> _WORK TO COMPLETE_
Write out the entries below exactly, from the first line to the one with "open Sys2Proof.Machine Sys2Proof.Claims", both ends included.

> _PROVIDED ENTRIES_

-- ==== Sys2Proof/Tests/Slice0.lean ====
section
/-! SUPPORT. The tests of the model: the smoke test of WellFormed, words written out from the
encodings of 30_encoding.md, single steps with the values of the examples and vectors of spec/, and,
for every obligation with hypotheses, a witness that meets them. Expected values come from the file
or vector that a comment names. -/

namespace Sys2Proof.Tests

open Sys2Proof.Machine Sys2Proof.Claims

-- One theorem at a time: the tests wait for the kernel, and each that waits holds a thread.
set_option Elab.async false

/-! ## WellFormed: an ill-formed term for each check -/

/-- A tag of one empty loop of descriptors, with a given NLOOP. -/
def tagOf (nloop : BitVec 15) : TagFields :=
  { nloop := nloop, eop := true, pre := false, prim := 0, nreg := 1, regs := 0 }

/-- NLOOP = 0x4000 does not fit in 14 bits (W9). -/
theorem test_nloop_too_wide :
    (Instr.giftagPacked .feed (tagOf 0x4000)).wellFormed .bits14 = false ∧
    (Instr.giftagReglist .feed (tagOf 0x4000)).wellFormed .bits14 = false ∧
    (Instr.giftagImage .feed (tagOf 0x4000)).wellFormed .bits14 = false ∧
    (Instr.giftagFlg3 .feed (tagOf 0x4000)).wellFormed .bits14 = false ∧
    (Instr.giftagPacked .feed (tagOf 0x4000)).wellFormed .bits15 = true ∧
    (Instr.giftagPacked .feed (tagOf 0x3FFF)).wellFormed .bits14 = true := by decide +kernel

/-- An UNMAPPED_ID of FRAME_1's id, and one of an id without a mapping. -/
theorem test_unmapped_id_of_a_register :
    (Instr.unmappedId .ad 0x4C 0).wellFormed .bits15 = false ∧
    (Instr.unmappedId .ad 0x0B 0).wellFormed .bits15 = true := by decide +kernel

/-- A PRIV_UNMAPPED of an access that reaches a register: any width at a base, 32 bits at base + 4,
`write64` of a general register; and of accesses that reach none (R431). -/
theorem test_unmapped_access_of_a_register :
    (Instr.privUnmapped .w64 0x12001000).wellFormed .bits15 = false ∧
    (Instr.privUnmapped .w32 0x12001004).wellFormed .bits15 = false ∧
    (Instr.privUnmapped .r32 0x12001004).wellFormed .bits15 = false ∧
    (Instr.privUnmapped .w64 0xFF).wellFormed .bits15 = false ∧
    (Instr.privUnmapped .w64 0x12001004).wellFormed .bits15 = true ∧
    (Instr.privUnmapped .w64 0x100).wellFormed .bits15 = true ∧
    (Instr.privUnmapped .w32 0x4C).wellFormed .bits15 = true := by decide +kernel

/-! ## Words -/

/-- The four tags: VG1, VG3, VG4 and VG5 of 95_test_vectors.md. -/
theorem test_decode_tags :
    decode .bits15 (.tag .feed 0x00000000000000512000000000008003) = .giftagPacked .feed
      { nloop := 3, eop := true, pre := false, prim := 0, nreg := 2, regs := 0x51 } ∧
    decode .bits15 (.tag .path3 0x00000000000005503400000000008002) = .giftagReglist .path3
      { nloop := 2, eop := true, pre := false, prim := 0, nreg := 3, regs := 0x550 } ∧
    decode .bits15 (.tag .feed 0x00000000000000000800000000008004) = .giftagImage .feed
      { nloop := 4, eop := true, pre := false, prim := 0, nreg := 0, regs := 0 } ∧
    decode .bits15 (.tag .feed 0x00000000000000000C00000000008001) = .giftagFlg3 .feed
      { nloop := 1, eop := true, pre := false, prim := 0, nreg := 0, regs := 0 } := by
  decide +kernel

/-- PRE and PRIM (VG7), and the two widths of NLOOP (W9). -/
theorem test_decode_tag_fields :
    decode .bits15 (.tag .feed 0x000000000000000F1105C00000000001) = .giftagPacked .feed
      { nloop := 1, eop := false, pre := true, prim := 0x20B, nreg := 1, regs := 0xF } ∧
    decode .bits15 (.tag .feed 0x000000000000000F100000000000C001) = .giftagPacked .feed
      { nloop := 0x4001, eop := true, pre := false, prim := 0, nreg := 1, regs := 0xF } ∧
    decode .bits14 (.tag .feed 0x000000000000000F100000000000C001) = .giftagPacked .feed
      { nloop := 1, eop := true, pre := false, prim := 0, nreg := 1, regs := 0xF } := by
  decide +kernel

/-- The sixteen PACKED descriptors with the payload qwords of VK0 to VKF. -/
def packedWords : List (BitVec 4 × Qword × Instr) :=
  [(0x0#4, 0x00000000000000000004000000000003#128, Instr.pkPrim 3),
   (0x1#4, 0x00000010000000200000004000000180#128, Instr.pkRgbaq 0x80 0x40 0x20 0x10),
   (0x2#4, 0x12345678400000003E8000003F000000#128, Instr.pkSt 0x3F000000 0x3E800000 0x40000000),
   (0x3#4, 0x00000000000000000000FFFF0000FFFF#128, Instr.pkUv 0x3FFF 0x3FFF),
   (0x4#4, 0x000005A00ABCDEFF0000567800001234#128, Instr.pkXyzf2 0x1234 0x5678 0xABCDEF 0x5A false),
   (0x4#4, 0x000085A00ABCDEF00000567800001234#128, Instr.pkXyzf2 0x1234 0x5678 0xABCDEF 0x5A true),
   (0x5#4, 0x00000000FFFFFFFF0000002000000010#128, Instr.pkXyz2 0x10 0x20 0xFFFFFFFF false),
   (0x5#4, 0x00008000FFFFFFFF0000002000000010#128, Instr.pkXyz2 0x10 0x20 0xFFFFFFFF true),
   (0x6#4, 0x000000000000FFFF0000000000000140#128, Instr.pkTex0_1 0x140)] ++
  [(0x7#4, 0x00000000000000000000000000000001#128, Instr.pkTex0_2 1),
   (0x8#4, 0x00000000000000000000000000000005#128, Instr.pkClamp_1 5),
   (0x9#4, 0x00000000000000000000000000000000#128, Instr.pkClamp_2 0),
   (0xA#4, 0x00000AB000000000000000000000FFFF#128, Instr.pkFog 0xAB),
   (0xB#4, 0x00000000000000000000000000000007#128, Instr.pkReservedB),
   (0xC#4, 0x00000040000000300000000200000001#128, Instr.pkXyzf3 1 2 3 4 false),
   (0xD#4, 0x00000000000000010000001000000010#128, Instr.pkXyz3 0x10 0x10 1 false),
   (0xE#4, 0x000000000000FF4C0000000000000005#128, Instr.pkAD 0x4C 5),
   (0xF#4, 0xFFFFFFFFFFFFFFFFFFFFFFFFFFFFFFFF#128, Instr.pkNop)]

theorem test_decode_packed :
    ∀ p ∈ packedWords, decode .bits15 (.packed p.1 p.2.1) = p.2.2 := by decide +kernel

/-- The sixteen REGLIST slots by descriptor (40_gif_decoder.md R218). -/
def slotRows : List (Word64 → Instr) :=
  [.rlPrim, .rlRgbaq, .rlSt, .rlUv, .rlXyzf2, .rlXyz2, .rlTex0_1, .rlTex0_2, .rlClamp_1, .rlClamp_2,
   .rlFog, .rlReservedB, .rlXyzf3, .rlXyz3, .rlNoneE, .rlNoneF]

theorem test_decode_slots :
    (List.range 16).map (fun d => decode .bits15 (.slot (BitVec.ofNat 4 d) 0x3F800000FF0000FF)) =
      slotRows.map (fun r => r 0x3F800000FF0000FF) := by decide +kernel

/-- The general register ids of 30_encoding.md R161. -/
def idRows : List (BitVec 8 × (Word64 → Instr)) :=
  [(0x00#8, Instr.prim), (0x01#8, Instr.rgbaq), (0x02#8, Instr.st), (0x03#8, Instr.uv)] ++
  [(0x04#8, Instr.xyzf2), (0x05#8, Instr.xyz2), (0x06#8, Instr.tex0_1), (0x07#8, Instr.tex0_2)] ++
  [(0x08#8, Instr.clamp_1), (0x09#8, Instr.clamp_2), (0x0A#8, Instr.fog), (0x0C#8, Instr.xyzf3)] ++
  [(0x0D#8, Instr.xyz3), (0x14#8, Instr.tex1_1), (0x15#8, Instr.tex1_2), (0x16#8, Instr.tex2_1)] ++
  [(0x17#8, Instr.tex2_2), (0x18#8, Instr.xyoffset_1), (0x19#8, Instr.xyoffset_2), (0x1A#8, Instr.prmodecont)] ++
  [(0x1B#8, Instr.prmode), (0x1C#8, Instr.texclut), (0x22#8, Instr.scanmsk), (0x34#8, Instr.miptbp1_1)] ++
  [(0x35#8, Instr.miptbp1_2), (0x36#8, Instr.miptbp2_1), (0x37#8, Instr.miptbp2_2), (0x3B#8, Instr.texa)] ++
  [(0x3D#8, Instr.fogcol), (0x3F#8, Instr.texflush), (0x40#8, Instr.scissor_1), (0x41#8, Instr.scissor_2)] ++
  [(0x42#8, Instr.alpha_1), (0x43#8, Instr.alpha_2), (0x44#8, Instr.dimx), (0x45#8, Instr.dthe)] ++
  [(0x46#8, Instr.colclamp), (0x47#8, Instr.test_1), (0x48#8, Instr.test_2), (0x49#8, Instr.pabe)] ++
  [(0x4A#8, Instr.fba_1), (0x4B#8, Instr.fba_2), (0x4C#8, Instr.frame_1), (0x4D#8, Instr.frame_2)] ++
  [(0x4E#8, Instr.zbuf_1), (0x4F#8, Instr.zbuf_2), (0x50#8, Instr.bitbltbuf), (0x51#8, Instr.trxpos)] ++
  [(0x52#8, Instr.trxreg), (0x53#8, Instr.trxdir), (0x54#8, Instr.hwreg), (0x60#8, Instr.signal)] ++
  [(0x61#8, Instr.finish), (0x62#8, Instr.label)]

theorem test_decode_ids :
    ∀ p ∈ idRows, decode .bits15 (.reg .reglist p.1 0x0123456789ABCDEF) = p.2 0x0123456789ABCDEF := by
  decide +kernel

> _RESPONSE TO THIS EXERCISE_
-- ==== Sys2Proof/Tests/Slice0.lean ====
section
/-! SUPPORT. The tests of the model: the smoke test of WellFormed, words written out from the
encodings of 30_encoding.md, single steps with the values of the examples and vectors of spec/, and,
for every obligation with hypotheses, a witness that meets them. Expected values come from the file
or vector that a comment names. -/

namespace Sys2Proof.Tests

open Sys2Proof.Machine Sys2Proof.Claims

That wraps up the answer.